### Try it:
Restate word for word every line from the top of the data below down through the line that holds "def sysReset (w".

==================================================

/-- CUSTODY_RESET: the reset that a transition, a failed bank or an activation asked for is due (17 R389, 18 R414, R424). -/
def execCustodyReset (s : State) : Host.Outcome State Fault Refusal :=
  .next (match s.cus.resetDue with
    | some t => if t ≤ s.beat then warmReset 5 s else s
    | none => s)

/-- GLB_SYS_RESET written with its key starts a warm reset (R469). -/
def sysReset (w : Nat) (s : State) : State :=
  if w = 0xA5A5 && bar0Ok s 0x000018 then warmReset 4 s else s

def execGlbSysReset (w : Nat) (s : State) : Host.Outcome State Fault Refusal := .next (sysReset w s)

/-! #### FLR (R470) -/

/-- Units whose cancelled work is wiped with them (R471, 09 R186). -/
def wipeRunning (s : State) : State :=
  dirty (((busyUnits s).filter (·.kind == .ln)).map (·.num)) s

/-- Step 2: operations cancelled, their banks returned, their streams marked, held completions discarded, generations incremented. -/
def flrDrop (s : State) : State :=
  let s := wipeRunning (spoilRunning s)
  let s := s.ops.foldl (fun t o => returnBanks o.banks t) s
  { s with
    ops := []
    im := { s.im with
      waits := s.im.waits.filter (fun w => w.2 == .interrupted)
      insts := s.im.insts.map (fun e => (e.1, { e.2 with gen := (e.2.gen + 1) % 256 })) }
    fx := { s.fx with yielded := [], saved := [] } }

/-- Step 3: instances 1-1,023 free, rings disabled, volatile slots, buffers and streams wiped; persisted slots of freed instances pass to
instance 0. -/
def flrFree (s : State) : State :=
  let s := wipeVolatile (freeRings (fun _ _ => true) s)
  let s := updKv (fun v => { v with slots := v.slots.map (fun e => (e.1, { e.2 with owner := 0 })) }) s
  { s with
    im := { s.im with
      insts := s.im.insts.map (fun e =>
        if e.1 = 0 then e else (e.1, { e.2 with state := .free, pasid := 0, share := 0, reserve := 0, limit := 0 })) }
    fx := { s.fx with streams := [] }
    hp := { s.hp with ats := [], pba := [], lows := [], spdmDoe := 0, msixEnable := false, functionMask := false, d3hot := false, pmeSent := false } }

/-- Registers of the vector maps and the MSI-X table. -/
def vectorReg (off : Nat) : Bool := rangeIn 0x034000 0x037FFF off || rangeIn 0x03C000 0x03C5FF off || rangeIn 0x018000 0x01FFFF off

/-- Step 4: the capsule in force again, with the effective calibration kept. -/
def flrSettings (s : State) : State :=
  let limit := regWord s 0x080020
  setReg 0x080020 limit
    (applySettings s.cus.up.capsule { s with regs := s.regs.filter (fun e => !vectorReg e.1 && !rangeIn 0x100000 0x1003FF e.1) })

/-- Step 5. -/
def flrMode (s : State) : State :=
  if s.glb.mode == .boot || s.glb.mode == .safe then s else enterMode (afterSafe s) s

/-- A handover past its commit completes, its completion discarded (R473). -/
def flrHandover (s : State) : State :=
  if (handingOver s).isSome then finishHandover s else s

/-- FLR in one step (log 19). -/
def flr (s : State) : State :=
  let s := flrHandover s
  let s := closeSession (updMem (fun m => { m with injections := [] }) (flrFree (flrDrop s)))
  let s := flrMode (flrSettings (updGrp (fun g => { g with creating := [], revoking := [] }) s))
  { s with glb := { s.glb with flrCount := sat 0xFFFF (s.glb.flrCount + 1), draining := false, drainAt := none, drainPast := false } }

def execFlr (s : State) : Host.Outcome State Fault Refusal := .next (if s.glb.perst then s else flr s)

/-! #### BOOT (18 R413) -/

def setUp (step : Nat) (s : State) : State := updUp (fun u => { u with step := step }) s

/-- A failure of the chosen bank (R414): FAIL_CODE, the update fault, and a warm reset 1 ms later. -/
def bootFail (code : Nat) (s : State) : State :=
  let kind := if code = 3 then 1 else if code = 8 then 5 else 2
  dueReset (sendFault 0x164 kind 0 0 (updUp (fun u => { u with failCode := code }) s))

/-- BOOT goes on: no DEVICE fault and no failure has asked for a reset (20 R463), and no recovery hold. -/
def booting (s : State) : Bool := s.cus.resetDue.isNone && !s.glb.recoveryHold && !s.glb.halted

def whenBooting (f : State → State) (s : State) : State := if booting s then f s else s

/-- Step 1: the fault network is tested; after a cold reset FIRST is loaded from the newest black-box copy (16 R359). -/
def bootStart (s : State) : State :=
  let old := if s.glb.cause ≤ 1 && s.sup.fc.first.isNone then (s.sup.fc.blackBox.head?).bind (·.first) else none
  let s := updFc (fun c =>
    { c with
      faultNBoot := false
      first := c.first.or (old.map (fun r => { r with fromBlackbox := true, cleared := true })) }) s
  setUp 1 { s with glb := { s.glb with perst := false } }

/-- Step 2, checkers (15 R337, R338). -/
def bootCheckers (bad : List Nat) (s : State) : State :=
  let s := updMem (fun m => { m with bistFailed := bad, bistDone := true }) s
  bad.foldl (fun t ck => sendFault 0x110 7 (lossSeverity ck) (ck * 2 ^ 23) (withdrawUnit ck t)) s

/-- Step 2, the OTP (17 R379-R382); a word already known as uncorrectable is not reported again (log 20). -/
def bootOtp (b : BootInput) (s : State) : State :=
  let new := b.otpBad.filter (fun f => !s.cus.otp.bad.contains f)
  let s := updCus (fun c =>
    { c with
      otp := { c.otp with marginBad := b.otpMargin, bad := c.otp.bad ++ new }
      marginMismatch := !b.otpMargin.isEmpty, markerFound := c.marker.isSome }) s
  let s := b.otpMargin.foldl (fun t f => note 0x162 1 f t) s
  setUp 2 (new.foldl (fun t f => sendFault 0x162 3 3 f t) s)

/-- A marker of a transition remains. -/
def movingMarker (s : State) : Bool := match s.cus.marker with | some m => m.move.isSome | none => false

/-- The state decoded. -/
def decodeNow (s : State) : State := updCus (fun c => { c with lc := decodeLc c.otp (movingMarker s) }) s

/-- Step 4: the zeroisation marker (17 R390). -/
def bootMarker (s : State) : State :=
  match s.cus.marker with
  | none => setUp 4 (decodeNow s)
  | some m =>
    let s := if m.done then s else zeroise s
    let keep : Option Marker := match m.move with
      | none => none
      | some (src, tgt) => if s.cus.otp.pattern = lcPattern tgt then none else some { move := some (src, tgt), done := true }
    setUp 4 (decodeNow (updCus (fun c => { c with marker := keep }) s))

/-- Step 5: entropy sources and DRBG instances (12 R271, R272). -/
def bootEntropy (b : BootInput) (s : State) : State :=
  let s := updKv (fun v => { v with src0 := { v.src0 with ok := true }, src1 := { v.src1 with ok := true } }) s
  let s := if healthy b.src0 then s else sendFault 0x100 7 2 0 s
  let s := if healthy b.src1 then s else sendFault 0x101 7 2 0 s
  let (key, s) := drawBytes 32 (reseedAll s)
  setUp 5 (updKv (fun v => { v with yieldKey := key }) s)

/-- Step 6: what outside hands have put into the flash (log 14), and the bank chosen (R416); none for recovery hold. -/
def bootFlash (b : BootInput) (s : State) : State :=
  let s := match b.bank0 with | some x => putBank 0 x s | none => s
  let s := match b.bank1 with | some x => putBank 1 x s | none => s
  updUp (fun u => { u with sfdpOk := b.sfdpOk, flashLog2 := b.flashLog2 }) s

/-- R416: the record to commit, the bank to boot, and the cause of a fallback. -/
def chooseBank (s : State) : Option (ActRec × Nat × Option Nat) :=
  let r := record_ s
  let staged := (bankSet s r.stageBank).map (·.svn)
  if r.attempts < 3 then some ({ r with attempts := r.attempts + 1 }, if r.isPending then r.pendingBank else r.confirmedBank, none)
  else if r.isPending then
    some ({ r with isPending := false, attempts := 1, stageBank := r.pendingBank, stageState := 2, stagedId := r.pendingId },
      r.confirmedBank, some 0)
  else if r.stageState = 3 && staged.any (r.minSvn ≤ ·) then
    some ({ r with
      confirmedBank := r.stageBank, confirmedId := r.stagedId, attempts := 1, stageBank := r.confirmedBank, stageState := 2
      stagedId := r.confirmedId }, r.stageBank, some 1)
  else none

/-- Recovery hold (R418). -/
def recoveryHold (s : State) : State :=
  let s := { s with glb := { s.glb with recoveryHold := true } }
  sendFault 0x164 6 3 0 (updUp (fun u => { u with result := 2, step := 6 }) s)

def bootBank (b : BootInput) (s : State) : State :=
  if !b.sfdpOk || !rangeIn 23 28 b.flashLog2 then bootFail 8 s
  else match chooseBank s with
    | none => recoveryHold s
    | some (r, bank, cause) =>
      if b.recordFail then sendFault 0x164 4 3 0 (updUp (fun u => { u with failCode := 9 }) s)
      else
        let s := commitRecord r s
        let s := updUp (fun u => { u with runningBank := bank, step := 6 }) s
        match cause with
        | none => s
        | some k =>
          sendFault 0x164 3 0 0
            (updUp (fun u => { u with fellBack := true, fallbackEvent := some (setDetail r.confirmedId bank + 2 ^ 17 * k) }) s)

/-- The verdict on each part lane 0 reads: EQUAL where both of its digests are the manifest's, NOT_EQUAL otherwise; 0 for a part not
measured (10 R220). -/
def measured (x : SetInfo) (parts : List Bytes) : List Nat :=
  (List.range 4).map (fun k =>
    match parts[k]?, x.digests[k]? with
    | some p, some d => if algBytes .hash 64 [5] [p] = d.1 ∧ algBytes .hash 64 [9] [p] = d.2 then 1 else 2
    | _, _ => 0)

/-- Step 7: the manifest (R403), and step 8's verdicts (10 R220). -/
def bootSet (b : BootInput) (s : State) : State :=
  let r := record_ s
  match bankSet s s.cus.up.runningBank with
  | none => bootFail 1 s
  | some x =>
    if !capsuleKeyOk s r.ownerSetSeen x.ownerSigned (!x.ownerSigned) then bootFail 1 s
    else if x.svn < r.minSvn then bootFail 2 s
    else
    let s := updUp (fun u => { u with meas := measured x b.parts }) s
    if (measured x b.parts).contains 2 then bootFail 3 s
    else match b.readFail with
      | some k => bootFail k s
      | none => updUp (fun u => { u with running := some x, capsule := x.records, capsuleId := x.capsuleId, step := 7 }) s

/-- FX takes its standing lease (10 R204). -/
def standingLease (s : State) : State :=
  let limit := setting s 0x080020 11 0
  let free := (List.range 128).filter (fun n => s.mem.leases.getD n .withdrawn == .free)
  let need := ceilDiv (limit + 128) 256
  let got := free.take need
  let held := min limit (256 * got.length - 128)
  let s := setLeases got .standing s
  let s := setReg 0x080020 (BitVec.ofNat 32 held) s
  { s with fx := { s.fx with limit := held, yieldEntries := if got.isEmpty then 0 else 128 } }

/-- Step 8: capsule and patches. -/
def bootCapsule (s : State) : State := setUp 8 (settleSwitch (standingLease (applyCapsule s.cus.up.capsule s)))

/-- Step 9: known-answer tests (R414). -/
def bootTests (kat : List (Nat × Nat)) (s : State) : State :=
  if (record_ s).isPending && !kat.isEmpty then bootFail 6 s
  else setUp 9 (kat.foldl (fun t e => sendFault e.1 6 2 e.2 t) s)

/-- Step 10: a pending set is confirmed (R417). -/
def bootConfirm (b : BootInput) (s : State) : State :=
  let r := record_ s
  if !r.isPending then setUp 10 s
  else if b.recordFail then sendFault 0x164 4 3 0 (updUp (fun u => { u with failCode := 9 }) s)
  else
    let x := s.cus.up.running
    setUp 10 (commitRecord
      { r with
        isPending := false, confirmedBank := r.pendingBank, confirmedId := r.pendingId, stageBank := r.confirmedBank, stageState := 3
        stagedId := r.confirmedId, minSvn := if x.any (·.raiseFloor) then (x.map (·.svn)).getD 0 else r.minSvn
        ownerSetSeen := r.ownerSetSeen || x.any (·.ownerSigned) } s)

/-! #### The restore of persisted slots (12 R267) and the end of BOOT -/

/-- One blob restored to its number. -/
def restoreBlob (bad : List Nat) (s : State) (e : Nat × Blob) : State :=
  let k := { e.2.slot with owner := 0, persist := true }
  if !e.2.sound || bad.contains e.1 then raise_ 160 e.1 (updKv (putSlot e.1 { k with state := .damaged, priv := [], pub := [] }) s)
  else if lineageOk s.kv k.lineage then updKv (putSlot e.1 { k with state := .live }) s
  else updKv (freeSlot e.1) s

def restoreSlots (bad : List Nat) (s : State) : State := s.kv.blobs.foldl (restoreBlob bad) s

/-- Group keys that have too few indices left ask for leases (07 R159). -/
def wantLeases (s : State) : State := (groupKeys s).foldl (fun t e => wantLease e.1 t) s

/-- The port controllers train the ports that are enabled (19 R429). -/
def startPorts (s : State) : State :=
  { s with ports := s.ports.zipIdx.map (fun (p, n) => if portEnabled s n && s.sup.wyRefclk && p.state == .down then { p with state := .training } else p) }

==================================================

### Exercise response:
/-- CUSTODY_RESET: the reset that a transition, a failed bank or an activation asked for is due (17 R389, 18 R414, R424). -/
def execCustodyReset (s : State) : Host.Outcome State Fault Refusal :=
  .next (match s.cus.resetDue with
    | some t => if t ≤ s.beat then warmReset 5 s else s
    | none => s)

/-- GLB_SYS_RESET written with its key starts a warm reset (R469). -/
def sysReset (w : Nat) (s : State) : State :=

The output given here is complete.